Kann ein gläubiger Mensch kraftvoll für

etwas stehen und ist deswegen in der heutigen

Zeit (noch) echter Bedarf dafür? Manche

tun alle Wunder der Bibel als Märchen ab.

Andere versuchen sich noch zu retten, wenn

wieder ein Forscher die geschichtliche Wahrheit,

anders als im biblischen Geschichtenbuch,

widerlegt, indem sie uns die Kraft der

Bilder dieser Texte beschwören. Ist da nun

eine praktisch nutzbare Fähigkeit, eine wirkliche

Macht, so wie eine Art Energiestrom

im Film „Krieg der Sterne“, eine anwendbare

Manipulation des Geschehens für einen irdischen

Skywalker auf dem Boden der Realität

unserer Moderne? (Manche suchen noch).

Die moderne Demokratie, der erkämpfte

Rechtsstaat heute: Raum für Kirche, Platz

für Glaube? Mahnt der Gläubige, greift er

ein, leistet er passiven Widerstand und auf

der anderen Seite, wo geht ein gläubiger

Mensch gern mit, sagt: „Ja!“ – mal davon abgesehen,

dass Religionen verschieden sind?

Wie geht der moderne Mensch mit seinen

Raum greifenden Kräften, nachdem wir nun

Jahrtausende lang Zeit hatten, uns kennen

zu lernen, um?
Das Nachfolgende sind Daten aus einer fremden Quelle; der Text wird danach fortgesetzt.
/-- Whether a store to a page is an ordered one: a release, or to a strongly ordered page (R194, R355). -/
def isOrdered (rel : Bool) (t : Trans) : Bool := t.okind == 0 || (rel && t.okind != 2)

/-- Stores of bytes on unversioned pages of other packages, in ascending lane order, as packets, one a line. Those to one peer go
together, so that a byte keeps the value of the highest lane; where one of them is an ordered store, each goes as one, in lane order
(R175, R355). -/
def State.storeAway (s : State) (rel : Bool) (cs : List (Trans × List (Nat × Byte))) : State :=
  let send := fun (s : State) (p : Peer) (ordered : Bool) (ws : List (Nat × Byte)) => (linesOf ws).foldl (fun s l =>
    (s.storeCopy s.myDie p l (onLine l ws)).sendStore p l 0 ordered (.store (onLine l ws))) s
  (ascending (cs.map (fun c => c.1.peer.toNat))).foldl (fun s p =>
    let here := cs.filter (fun c => c.1.peer.toNat == p)
    if here.any (fun c => isOrdered rel c.1) then here.foldl (fun s c => send s c.1.peer true c.2) s
    else send s (BitVec.ofNat 12 p) false (here.flatMap (·.2))) s

/-- A byte that a lane stores to a versioned page: lane, virtual address of the line's page part, address, byte. -/
structure VCell where
  lane : Nat
  va : DWord
  addr : Nat
  b : Byte
deriving DecidableEq, Repr

/-- Stores to versioned lines, each line once, in the order in which the lanes touch them; those from the first one that
waits onward are left: the bytes that wait, and their reason (R302, R303, R292). -/
def State.storeLines (s : State) (cs : List VCell) : List Nat → State × List VCell × Nat
  | [] => (s, [], 0)
  | l :: ls =>
    let here := cs.filter (fun c => c.addr / 128 == l)
    let va := (here.head?.map (fun c => c.va)).getD 0
    match s.storeLine va l (here.map (fun c => (c.addr, c.b))) with
    | .ok t => State.storeLines t cs ls
    | .wait t r => (t, cs.filter (fun c => (l :: ls).contains (c.addr / 128)), r)

/-- The bytes of one lane on versioned pages. -/
def Lane.vcells (l : Lane) (data : List (Nat × Byte)) : List VCell :=
  (l.parts.filter (fun p => p.2.vers)).flatMap (fun p => (cellsOf p data).map (fun e =>
    ⟨l.lane, p.1.va + BitVec.ofNat 64 (e.1 - p.2.addr p.1.va), e.1, e.2⟩))

/-- The virtual line of byte `k` of an access at `ea`. -/
def lineOfByte (ea : DWord) (k : Nat) : Nat := (ea + BitVec.ofNat 64 k).toNat / 128

/-- Stores of translated lanes in ascending order; the answer names the lanes that wait and their reason, and the warp keeps the
lines on which those have performed (R175, R303). -/
def State.storeLanes (s : State) (ls : List Lane) (rel : Bool) (data : Nat → List (Nat × Byte)) : State × Mask × Nat :=
  let old := s.w.stored
  let data := fun (l : Lane) => (data l.lane).filter (fun e => !old.contains (l.lane, lineOfByte l.ea e.1))
  let plain := ls.flatMap (fun l => (l.parts.filter (fun p => !p.2.vers)).map (fun p => (p.2, cellsOf p (data l))))
  let s := (plain.filter (fun c => !s.away c.1)).foldl (fun s c => s.storeHere c.1 c.2) s
  let s := s.storeAway rel (plain.filter (fun c => s.away c.1))
  let cs := ls.flatMap (fun l => l.vcells (data l))
  let s := cs.foldl (fun s c => s.endLeases c.addr 1) s
  let r := s.storeLines cs (linesOf (cs.map (fun c => (c.addr, c.b))))
  let waits := r.2.1.foldl (fun m c => m ||| laneBit c.lane) (0 : Mask)
  let done := (ls.filter (fun l => waits.getLsbD l.lane)).flatMap (fun l =>
    (ascending ((data l).map (fun e => lineOfByte l.ea e.1))).filter (fun v =>
      !r.2.1.any (fun c => c.lane == l.lane && c.va.toNat / 128 == v)) |>.map (fun v => (l.lane, v)))
  (r.1.upd (fun w => { w with stored := old ++ done }), waits, r.2.2)

/-- Whether a store is a release: by its ORD, or after a FENCE.rel (R194). -/
def State.relNow (s : State) (rel : Bool) : Bool := rel || s.w.relFence

/-- Whether a store on path V is held: one after a FENCE.rel, one with release, or one to a strongly ordered page (R193, R194). -/
def State.storeHeld (s : State) (rel : Bool) (ps : List (Part × Trans)) : Bool :=
  s.fenceBand 0 || ps.any (fun p => isOrdered rel p.2) && s.releaseV (s.streamOf ps) ||
    ps.any (fun p => p.2.okind == 0) && s.strongHolds (s.streamOf ps)

/-- Whether some part lies on this package at a line that an outstanding load of the warp has read in part (R192). -/
def State.ownBehind (s : State) (ps : List (Part × Trans)) : Bool :=
  ps.any (fun p => !s.away p.2 &&
    (s.w.lineOwn (p.2.addr p.1.va / 128) || s.w.lineOwn ((p.2.addr p.1.va + p.1.n - 1) / 128)))

/-- Whether a store stands behind an earlier access of its path to one of its lines: a load that is outstanding, or on another package
an unacknowledged store, behind which ingress would not keep one that is not ordered (R191 to R193, R355; log entry 82). -/
def State.storeBehind (s : State) (rel : Bool) (ps : List (Part × Trans)) : Bool :=
  s.ownBehind ps || s.anyAway s.w.lineAway ps ||
    s.anyAway (fun p line => (s.openOn s.cur 0).any (fun r => r.peer == p && r.line == line))
      (ps.filter (fun p => !isOrdered (s.relNow rel) p.2))

/-- ST of the participating lanes that have not performed (R175, R176). -/
def State.store (s : State) (h : Hdr) (rel : Bool) (n : Nat) (ea : Nat → DWord) (data : Nat → List (Nat × Byte)) : State :=
  let m := s.w.parts h
  let all := s.w.allParts h
  if m = 0 then s.complete all 16 h.sw
  else match lowestCause m (fun i => vaCause (ea i) n) with
    | some (c, flm) => s.checkFails c flm n ea 1
    | none =>
      let r := s.transLanes wantW n ea (lanesOf m)
      let ls := s.runOf ((partsAll r.1).any (fun p => isOrdered rel p.2)) r.1
      if s.storeHeld rel (partsAll ls) || s.storeBehind rel (partsAll ls) then s.hold
      else
        let a := (s.noteParts true (partsAll ls)).storeLanes ls (s.relNow rel) data
        let perf := laneMask ls &&& ~~~a.2.1
        Pass.finish { s := a.1.noteHits perf false true n ea, perf := perf, faults := r.2, waits := a.2.1,
                      reason := a.2.2, left := laneMask r.1 &&& ~~~laneMask ls } all 1 16 h.sw ea

/-- ST (R175). -/
def execSt (i : Store) (s : State) : Host.Outcome State Fault Refusal :=
  s.memory 0 (fun s => s.store i.h (isRel i.ord) i.size.bytes (fun n => s.w.ea i.m n)
    (fun n => (s.w.storeData i.size i.a n).zipIdx.map (fun e => (e.2, e.1))))

/-! ### Atomics (R181 to R183) -/

/-- Two's complement value of `w` bits. -/
def signedOf (w x : Nat) : Int := if 2 ^ (w - 1) ≤ x then (x : Int) - (2 ^ w : Nat) else x

/-- new of R181, for `w` = 32 or 64 bits. -/
def aopNew (op : AOp) (w old a b : Nat) : Nat :=
  match op with
  | .add => (old + a) % 2 ^ w
  | .minS => if signedOf w a < signedOf w old then a else old
  | .maxS => if signedOf w old < signedOf w a then a else old
  | .minB => min old a
  | .maxB => max old a
  | .and => old &&& a
  | .or => old ||| a
  | .xor => old ^^^ a
  | .exch => a
  | .cas => if old = a then b else old
  | .fadd => (addF32 (BitVec.ofNat 32 old) (BitVec.ofNat 32 a)).toNat

/-- The w-bit register operand of lane `i`. -/
def Warp.atomSrc (w : Warp) (wide : Bool) (r : RegNo) (i : Nat) : Nat :=
  if wide then (w.v64 r.toNat i).toNat else (w.v r.toNat i).toNat

/-- The register writes that deliver an old value. -/
def oldWrites (d : Option RegNo) (wide : Bool) (i old : Nat) : List (Nat × Word) :=
  match d with
  | none => []
  | some r =>
    (r.toNat * 32 + i, BitVec.ofNat 32 old) ::
      (if wide then [((r.toNat + 1) * 32 + i, BitVec.ofNat 32 (old / 2 ^ 32))] else [])

/-- The fields that ATOM and ATOMR share; `d` only in ATOMR. -/
structure AtomIn where
  h : Hdr
  aop : AOp
  reach : Nat
  ord : MOrd
  wide : Bool
  d : Option RegNo
  a : RegNo
  b : RegNo
  m : MemOp

/-- What the lanes of a global atomic came to. -/
structure Atoms where
  s : State
  writes : List (Nat × Word) := []
  here : Mask := 0
  away : Mask := 0

/-- One lane of a global atomic: at the canopy slice on this package, else a packet (R182). The die keeps no copy of its line. -/
def Atoms.lane (x : Atoms) (i : AtomIn) (l : Lane) : Atoms :=
  match l.parts with
  | [] => x
  | p :: _ =>
    let n := if i.wide then 8 else 4
    let addr := p.2.addr p.1.va
    let s := x.s.dropCopy x.s.myDie p.2.peer (addr / 128)
    let a := s.w.atomSrc i.wide i.a l.lane
    let b := s.w.atomSrc i.wide i.b l.lane
    if s.away p.2 then
      { x with
        s := s.sendStore p.2.peer (addr / 128) 3 (isOrdered (isRel i.ord) p.2)
          (.atomic addr i.aop i.wide (BitVec.ofNat 64 a) (BitVec.ofNat 64 b))
        away := x.away ||| laneBit l.lane }
    else
      let old := s.num addr n
      { x with
        s := (s.setBytes addr (bytesLE n (aopNew i.aop (8 * n) old a b))).endLeases addr n
        writes := x.writes ++ oldWrites i.d i.wide l.lane old
        here := x.here ||| laneBit l.lane }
Ich habe gegoogelt: Die Legislative

ist in der Staatstheorie neben der

Exekutive und Judikative eine der drei – bei

Gewaltenteilung voneinander unabhängigen

– Gewalten. (Wikipedia). Hier ist das Wort Gewalt

als anerkannte Kraft legitim. Wir haben

sie aufgeteilt.

Üben auch Gläubige Gewalt aus? Ist es erlaubt,

und wenn, auf welche Weise legitimiert?

Islam, Christentum – es scheint nicht

einmal klar, was die jeweilige Religion ihren

Anhängern genau auferlegt oder freistellt.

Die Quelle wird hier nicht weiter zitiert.